To that end, Lee announced, he was budgeting $6 million to create a new “Institute of American Civics” at the University of Tennessee, Knoxville, which he said would serve as “a flagship for the nation — a beacon celebrating intellectual diversity at our universities and teaching how a responsible, civic-minded people strengthens our country and our communities.”

This was in response to pressureTennessee Republicans have announced that they will not address diversity at several state universities, including UT Knoxville (UT Knoxville) and the University of Memphis (UT Memphis). After students at Yale Law School, the April election was called off. protestedLee, a speaker from Alliance Defending Freedom (an anti-LGBTQ legal company), released a statement. statement saying that his new Institute for American Civics was designed “to be the antidote to the cynical, un-American behavior we are seeing at far too many universities.”

Are You Teaching History “the Right Way”?

At Flagler College in St.

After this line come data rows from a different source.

-- ==== Sys2Proof/Machine/Contexts.lean ====
section
/-!
DEFINITION. Stream contexts and their commands (R237 to R245, R402 to R408, R463), micro-batch slots (R246, R247),
keystone registers (R233, R235) and off-load windows (R323, R324).
-/
namespace Sys2Proof.Machine

/-! ## Host ports as requesters (R394, R396) -/

/-- Index of a requester (R12). -/
def reqIdx : Requester → Nat
  | .hp0 => 0
  | .hp1 => 1
  | .smb => 2

def portReq (h : Nat) : Requester := if h = 0 then .hp0 else .hp1

/-- Any other BAR0 access empties the requester's half latch (R12). -/
def State.emptyLatch (s : State) (r : Requester) : State := { s with latches := Tab.erase s.latches (reqIdx r) }

/-- The module may issue requests on a host port (R394). -/
def State.hostUsable (s : State) (h : Nat) : Bool :=
  let x := s.host h
  s.pwr.seq == .on && !x.perst && x.linkUp && !x.d3hot && x.bme

/-- Posted writes of at most Max_Payload_Size bytes (R396). -/
def State.hostWrites (s : State) (h : Nat) (a : W64) (bs : List Byte) (ro : Bool) : State :=
  (chunks (s.host h).mps bs).zipIdx.foldl (fun s (b, i) =>
    s.emit (.hostWrite h (a + BitVec.ofNat 64 (i * (s.host h).mps)) b ro)) s

/-- Reads of at most Max_Read_Request_Size, 4,096 bytes at most (R396). -/
def State.hostReads (s : State) (h : Nat) (a : W64) (n : Nat) : State :=
  let m := max 1 (min (s.host h).mrrs 4096)
  (List.range ((n + m - 1) / m)).foldl (fun s i =>
    s.emit (.hostRead h (a + BitVec.ofNat 64 (i * m)) (min m (n - i * m)))) s

/-! ## Error logging (R391, R395, R463) -/

/-- Bits of the uncorrectable error status. -/
def aerPoisoned : Nat := 12
def aerTimeout : Nat := 14
def aerAbort : Nat := 15
def aerUnsupported : Nat := 20

/-- An uncorrectable error is logged in the status register; the first that is not masked is pointed at, and its header
is logged. -/
def CfgSpace.logError (x : CfgSpace) (bit : Nat) (header : List Byte) : CfgSpace :=
  let x := { x with aerStatus := x.aerStatus ||| BitVec.ofNat 32 (2 ^ bit),
                    devSta := x.devSta ||| (if x.aerSev.getLsbD bit then 4 else 2) ||| (if bit = aerUnsupported then 8 else 0),
                    errSta := if bit = aerPoisoned then x.errSta ||| 0x8000 else x.errSta }
  if x.aerMask.getLsbD bit || x.aerFirst.isSome then x else { x with aerFirst := some bit, aerHeader := header }


/-- The module completes a request with Completer Abort and logs it. The header's requester and tag are no operands: the
logged header is free. -/
def State.logAbort (s : State) (h : Nat) : State :=
  let hdr := freeBytes s.freeCtr 16
  ({ s with freeCtr := s.freeCtr + 16 }).modHost h fun x => { x with
    space := { x.space.logError aerAbort hdr with errSta := x.space.errSta ||| 0x0800 } }

/-- Of the uncorrectable errors listed any number are logged, with any headers. -/
def State.logFree (s : State) (h : Nat) (l : List Nat) : State :=
  l.foldl (fun s b =>
    let (hit, s) := s.freeBool
    if hit then
      let hdr := freeBytes s.freeCtr 16
      ({ s with freeCtr := s.freeCtr + 16 }).modHost h fun x => { x with space := x.space.logError b hdr }
    else s) s

/-- Correctable errors are logged. -/
def CfgSpace.logCorrected (x : CfgSpace) (l : W32) : CfgSpace :=
  { x with corrStatus := x.corrStatus ||| l, devSta := if l = 0 then x.devSta else x.devSta ||| 1 }

/-- The correctable errors of an endpoint, and the uncorrectable ones that it meets on what arrives or in itself. -/
def aerCorrected : W32 := 0xF1C1
def aerReceived : List Nat := [4, 12, 13, 16, 17, 18, 19, 20, 22]

/-- The errors that the port has met on its link since its logs were read last (R391): which, is free. -/
def State.logLink (s : State) (h : Nat) : State :=
  let (k, s) := s.freeNat
  (s.modHost h fun x => { x with space := x.space.logCorrected (BitVec.ofNat 32 k &&& aerCorrected) }).logFree h aerReceived

/-- What the module detects on its own read of port `h` (R463): a timeout as such; of an error completion, the base
specification's bits for one in the Status register and in AER are set or not, freely. -/
def State.logRead (s : State) (h : Nat) (r : HostResult) : State :=
  match r with
  | .data _ => s
  | .timeout => s.modHost h fun x => { x with space := x.space.logError aerTimeout [] }
  | .error =>
    let (k, s) := s.freeNat
    let s := s.modHost h fun x => { x with
      space := { x.space with errSta := x.space.errSta ||| (BitVec.ofNat 16 k &&& 0x3000) } }
    s.logFree h [12, 16, 18, 19]

/-- A read that stops part-way with the timeout disabled is waited for (R395). -/
def State.waits (s : State) (h : Nat) (r : HostResult) : Bool := r == .timeout && (s.host h).ctDisable

/-- Partition whose registers a host port reaches (R237). -/
def State.reaches (s : State) (p : Option Nat) (h : Nat) : Bool :=
  match p with
  | some q => s.hostOf q == h
  | none => false

/-- Register writes are taken: the module is powered past BU1 and not frozen (R374). -/
def State.writable (s : State) : Bool := s.masonUp && !s.frz.frozen

/-! ## Context state (R238, R241) -/

/-- IN_PIER and the ring's base. -/
def Ctx.inPier (c : Ctx) : Bool := c.ring.getLsbD 0
def Ctx.base (c : Ctx) : Nat := c.ring.toNat / 64 * 64

/-- A ring in pier space lies wholly in one region that the partition may name, outside the buddy area. -/
def State.ringNameable (s : State) (p : Nat) (c : Ctx) : Bool :=
  let a := c.base
  a < pierSpace && s.mayName p (.pier a) && decide (64 * 2 ^ c.ringOrder ≤ s.room (.pier a))

/-- KIND and FENCE of a command (R404). -/
def cmdKind (b : List Byte) : Nat := fieldAt b 0x3F 1 % 128
def cmdFence (b : List Byte) : Bool := bit (fieldAt b 0x3F 1) 7
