/-- A plinth has digested chunk `i` (0 is the schedule block) of the generation being restored (R348). -/
def State.chunkDigest (s : State) (i : Nat) : State :=
  match s.ckp.restoring with
  | none => s
  | some r =>
    let m := Mem.read r.meta_ 0 metaBytes
    if !s.live || !r.metaOk || r.checked.contains i || (i ≠ 0 && !r.written.contains i) then s
    else
      let (bs, s) := if i = 0 then (sliceAt m 0x80000 0x80000, s)
        else s.fetchLoc (.pier (s.chunkAddrs.getD (i - 1) 0)) chunkBytes
      if digest32 bs = sliceAt m (0x4000 + 32 * i) 32 then
        { s with ckp := { s.ckp with done := s.ckp.done + 1, restoring := some { r with checked := r.checked ++ [i] } } }
      else s.attemptFail

/-- Every check has passed: the schedule block is applied in one step (R350). -/
def State.restoreApply (s : State) : State :=
  match s.ckp.restoring with
  | none => s
  | some r =>
    if !s.live || !r.metaOk || !r.ended || !((List.range (s.chunkAddrs.length + 1)).all r.checked.contains) then s
    else
      let m := Mem.read r.meta_ 0 metaBytes
      let s := s.applySchedule (sliceAt m 0x80000 0x80000)
      { s with ckp := { s.ckp with st := 4, code := 0, resultTag := BitVec.ofNat 64 (fieldAt m 8 8),
                                   restored := satAdd 64 s.ckp.restored 1, restoring := none } }

def execSend (port : Nat) (s : State) : Host.Outcome State Fault Refusal :=
  guarded (isHost port) (s.castStart port)

def execRestore (port : Nat) (s : State) : Host.Outcome State Fault Refusal :=
  guarded (isHost port) (s.restoreStart port)

def execAbort (port : Nat) (s : State) : Host.Outcome State Fault Refusal :=
  guarded (isHost port) (s.castAbort port)

def execCastBegin (d : Nat) (p : Packet) (s : State) : Host.Outcome State Fault Refusal :=
  guarded (isDie d) (s.deliver d p 0x40 (State.castBeginAct p))

def execCastData (d : Nat) (p : Packet) (s : State) : Host.Outcome State Fault Refusal :=
  guarded (isDie d) (s.deliver d p 0x41 (State.castDataAct p))

def execCastEnd (d : Nat) (p : Packet) (s : State) : Host.Outcome State Fault Refusal :=
  guarded (isDie d) (s.deliver d p 0x42 (State.castEndAct p))

def execRestoreReq (d : Nat) (p : Packet) (s : State) : Host.Outcome State Fault Refusal :=
  guarded (isDie d) (s.deliver d p 0x43 (State.restoreReqAct d p))

def execRestoreMeta (d : Nat) (p : Packet) (s : State) : Host.Outcome State Fault Refusal :=
  guarded (isDie d) (s.deliver d p 0x45 (State.restoreMetaAct p))

def execRestoreData (d : Nat) (p : Packet) (s : State) : Host.Outcome State Fault Refusal :=
  guarded (isDie d) (s.deliver d p 0x44 (State.restoreDataAct p))

def execRestoreEnd (d : Nat) (p : Packet) (s : State) : Host.Outcome State Fault Refusal :=
  guarded (isDie d) (s.deliver d p 0x46 (State.restoreEndAct p))

def execRestoreChunkDigest (i : Nat) (s : State) : Host.Outcome State Fault Refusal :=
  .next (s.chunkDigest i)

def execRestoreBad (d : Nat) (p : Packet) (s : State) : Host.Outcome State Fault Refusal :=
  guarded (isDie d) (s.deliver d p 0x47 (State.restoreBadAct p))

def execRestoreApply (s : State) : Host.Outcome State Fault Refusal :=
  .next s.restoreApply

def execCastChunkDigest (i : Nat) (s : State) : Host.Outcome State Fault Refusal :=
  .next (s.castChunk i)

end Sys2Proof.Machine
end

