/-- ENG_STATUS.WAIT_ON. -/
def Engine.waitOn (x : Engine) : Nat :=
  match x.act with
  | .disabled => 0
  | .idle => 5
  | .run => 0
  | .waitFlag _ _ _ => 1
  | .waitKey _ _ => 2
  | .waitCopyQueue => 3
  | .waitNetQueue => 4
  | .waitFence => if x.copies.isEmpty then 4 else 3
  | .finishing => if x.copies.isEmpty then 4 else 3

/-- ENG_ITEM. -/
def State.engItem (s : State) (e : Nat) : Nat :=
  match (s.eng e).item with
  | none => 0
  | some (c, k) => match s.hodSlot c k with
    | none => 0
    | some y => packBits [(0, y.desc.seq.toNat), (32, c), (38, y.desc.ctx), (63, 1)]

/-- The registers of an engine; `own` says whether the requester reaches its partition's W1C fields (R417). -/
def State.engBlock (s : State) (e : Nat) (own : Bool) : Block :=
  let x := s.eng e
  [(0x00, 4, packBits [(0, s.engState e), (3, b2n x.rehomed.isSome), (8, x.slot), (16, x.waitOn)]),
   (0x04, 4, if own then x.numstatReg.toNat else 0),
   (0x08, 4, packBits [(0, x.faultCode.toNat), (8, x.faultOpc.toNat), (16, b2n (own && x.faultValid)),
     (17, b2n (own && x.faultOver))]),
   (0x0C, 4, x.faultPc), (0x10, 8, x.faultAddr.toNat), (0x18, 8, s.engItem e),
   (0x20, 8, x.finished), (0x28, 8, x.stolen), (0x30, 8, x.busyCyc),
   (0x38, 4, x.ecc), (0x3C, 4, x.check), (0x40, 4, x.reexec), (0x48, 8, x.skip), (0x50, 8, x.saved),
   (0x58, 8, if own then packBits [(0, x.flagSel.toNat),
     (32, if x.flagSel.toNat < 48 then (s.flagVal e x.flagSel.toNat).toNat else 0)] else 0)]

def State.courseBlock (s : State) (c : Nat) : Block :=
  let y := s.crs c
  let phys (k : Nat) : Nat := Tab.get 0 y.phys k
  [(0x00, 4, packBits [(0, b2n y.enabled), (1, b2n y.licensed), (2, b2n y.passed), (4, (s.partOfCourse c).getD 0),
     (8, (List.range 34).countP fun k => phys k == 1), (16, (List.range 32).countP fun i => (s.eng (32 * c + i)).orphan)]),
   (0x08, 8, packBits ((List.range 32).map fun k => (2 * k, phys k))),
   (0x10, 4, packBits [(0, phys 32), (2, phys 33)]),
   (0x18, 4, packBits [(0, y.hod.length), (16, y.peak)]),
   (0x20, 8, y.hodIn), (0x28, 8, y.hodStolen), (0x30, 8, y.spawnFull), (0x38, 4, y.csEcc), (0x40, 8, y.dispatch),
   (0x48, 4, y.dispRefused)]

def State.partBlock (s : State) (p : Nat) : Block :=
  let x := s.part p
  [(0x00, 4, packBits [(0, b2n x.halted), (8, x.haltCause.toNat), (16, x.haltEngine), (27, b2n x.haltNoEngine)]),
   (0x08, 8, packBits [(0, b2n x.failValid), (1, x.failCause), (4, x.failPort), (8, x.failEngine), (19, x.failPeer)]),
   (0x10, 8, x.steps), (0x18, 4, x.timerCount),
   (0x1C, 4, packBits [(0, b2n x.planLock), (1, b2n x.plan.isSome)]),
   (0x20, 4, (x.plan.map fun q => q.id.toNat).getD 0), (0x24, 4, (x.plan.map fun q => q.records.length).getD 0),
   (0x28, 8, x.waitCyc),
   (0x30, 4, packBits ((s.cfg.axes.take 4).zipIdx.map fun (a, i) => (2 * i, a)))]

/-- State of a half of the route tables as a code. -/
def Half.code : Half → Nat
  | .free => 0
  | .active => 1
  | .draining => 2
  | .loading => 3

def State.rteBlock (s : State) : Block :=
  let r := s.rte
  [(0x00, 4, packBits [(0, b2n r.inj), (3, b2n s.drained), (4, r.half0.code), (6, r.half1.code)]),
   (0x04, 4, s.oldOpen % 2 ^ 32), (0x08, 4, packBits [(0, r.retxUs), (16, r.retries)]),
   (0x10, 8, packBits [(0, r.lookIndex.toNat), (21, r.lookDie.toNat), (32, r.lookEntry.toNat)])]

def State.rteDieBlock (s : State) (d : Nat) : Block :=
  let x := Tab.get DieCtr.reset s.rte.ctrs d
  [(0x00, 8, x.miss), (0x08, 8, x.sliceDrop), (0x10, 8, x.misdeliver), (0x18, 8, x.hopsDrop), (0x20, 8, x.aged),
   (0x28, 8, x.badMsg), (0x30, 8, x.gap), (0x38, 8, x.dup), (0x40, 8, x.noFlow), (0x48, 8, x.rxFull), (0x50, 8, x.retx),
   (0x58, 8, x.giveUp), (0x60, 8, x.refusedTx), (0x68, 8, x.refusedRx),
   (0x70, 4, packBits [(0, s.sendFlows d % 2 ^ 16), (16, (s.rte.recv.countP fun f => f.die == d) % 2 ^ 16)])]

/-- LNK_STATUS.STATE. -/
def PortState.code : PortState → Nat
  | .down => 0
  | .training => 1
  | .up => 2
  | .frozen => 3
  | .disabled => 4
  | .test => 5

def State.lnkBlock (s : State) (p : Nat) : Block :=
  let x := s.port p
  [(0x00, 4, packBits [(0, x.st.code), (3, b2n x.fitted), (4, b2n x.halfWidth), (5, b2n x.hbMissing), (6, b2n x.nbrDead),
     (7, b2n x.light)]),
   (0x04, 4, packBits [(1, b2n x.disableBit), (2, b2n x.testBit)]),
   (0x08, 4, x.stall.toNat), (0x0C, 4, x.arb.toNat), (0x10, 4, x.hb.toNat), (0x14, 4, x.hbAge), (0x18, 4, x.frzHold.toNat),
   (0x20, 8, x.fecCorr), (0x28, 8, x.fecUncorr), (0x30, 8, x.replay), (0x38, 8, x.crcBad), (0x40, 8, x.hcrcBad),
   (0x48, 8, x.stallDrop), (0x50, 8, x.downDrop), (0x58, 8, x.txFlits), (0x60, 8, x.rxFlits), (0x68, 8, x.downEvents),
   (0x70, 8, x.berBits), (0x78, 8, x.berErr)]

def State.ckpBlock (s : State) : Block :=
  let c := s.ckp
  [(0x00, 4, 0), (0x04, 4, packBits [(0, c.st), (8, c.code.toNat), (16, b2n c.fallback)]), (0x08, 8, c.genTag.toNat),
   (0x10, 4, c.restoreFrom.toNat), (0x14, 4, packBits [(0, c.done), (16, c.total)]), (0x18, 8, c.resultTag.toNat),
   (0x20, 4, packBits [(0, c.hold0), (2, c.hold1), (4, b2n c.newer)]), (0x28, 8, c.tag0.toNat), (0x30, 8, c.tag1.toNat),
   (0x38, 8, c.sent), (0x40, 8, c.restored), (0x48, 8, c.fallbacks),
   (0x80, 4, packBits [(8, bitMask 8 fun p => (s.part p).resetBusy)]), (0x84, 4, 0),
   (0x88, 4, packBits [(0, s.pwr.lossCause), (2, b2n s.pwr.lossValid)])]

def State.frzBlock (s : State) : Block :=
  let z := s.frz
  [(0x00, 4, 0),
   (0x04, 4, packBits [(0, b2n z.frozen), (1, b2n z.pin), (2, b2n z.host), (3, b2n z.wave), (4, z.port)]),
   (0x08, 4, packBits [(1, b2n z.doneBit), (2, z.err), (8, z.space.toNat)]), (0x10, 8, z.addr.toNat)]

/-- VERSION and SVN of the image in a slot; 0 when it is not valid (R431). -/
def State.fwReg (s : State) (b : List Byte) : Nat := if s.fwValid b then packBits [(0, fwVersion b), (32, fwSvn b)] else 0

Augustine, it’s still not clear where the proposed Institute for Classical Education fits into this complex picture. Much of the faculty uncertainty or apprehension isn’t about what Flagler administrators have actually proposed but rather the context surrounding it: the coded meanings of “classical ed,” the updated model of state-funded university infiltration and the overall atmosphere of hostility to public education in Florida and around the country.

Flagler historian Michael Butler was scheduled to present a training seminar about the civil rights movement to elementary school teachers in Florida earlier this year. It was. canceled by local officialsThey feared that it might be subject to new prohibitions on teaching race. When he tells people he’s a historian these days, he said, they increasingly respond by asking him whether he teaches history “the right way.”

“The whole dynamic has to be understood in the broader context of what’s happening in Florida with regards to education and how people interpret that,” said Flagler’s Timothy Johnson. He doesn’t think Flagler’s proposal is a “Trojan horse” for a particular political project, he said, and if the state wants to support the school’s efforts to retain first-generation college students, that’s a good thing. If, however, he said, “the state of Florida wants to give $5 million to the college and dictate the concept and content of ‘classical education,’ then I completely oppose the initiative.”

Flagler’s administration has taken pains to distinguish their proposed center from the larger swirl of polarization, saying that any hiring or curriculum decisions would go through the traditional process of faculty oversight, not outside interests from either the board of trustees or state government. When eight professors, including Butler, Johnson and Bracewell, brought a resolution before the faculty senate in April, affirming that the center would remain “under the jurisdiction and control of the faculty,” it passed unanimously, with senior administrator Art Vanden Houten and the college president in support.

Whatever happens at Flagler, similar models and the associated controversy will be replicated elsewhere in schools with less supportive administrations, regardless of what happens. At the University of Florida, Malini Johar Schueller said the school’s failure to solicit faculty input about its proposed center was “quite in keeping with this administration.” She expressed little optimism that things would improve soon.

“This is going to continue, unfortunately,” she said. “All we can do at the university level is not be cowed down, do what we have to do and put up a good battle.”

“The right was thinking long-term when they started doing this in the ’70s, thinking ahead to a moment like this one,” said Bethany Moreton. “They do not support education as a good in itself, but as a means to an end that they should define. And the further you remove education from democratic oversight, the more likely it is that freestanding institutes like this become a way to have what they always dreamed of: a university without the disruptive forces of actual thought, contestation and new knowledge.”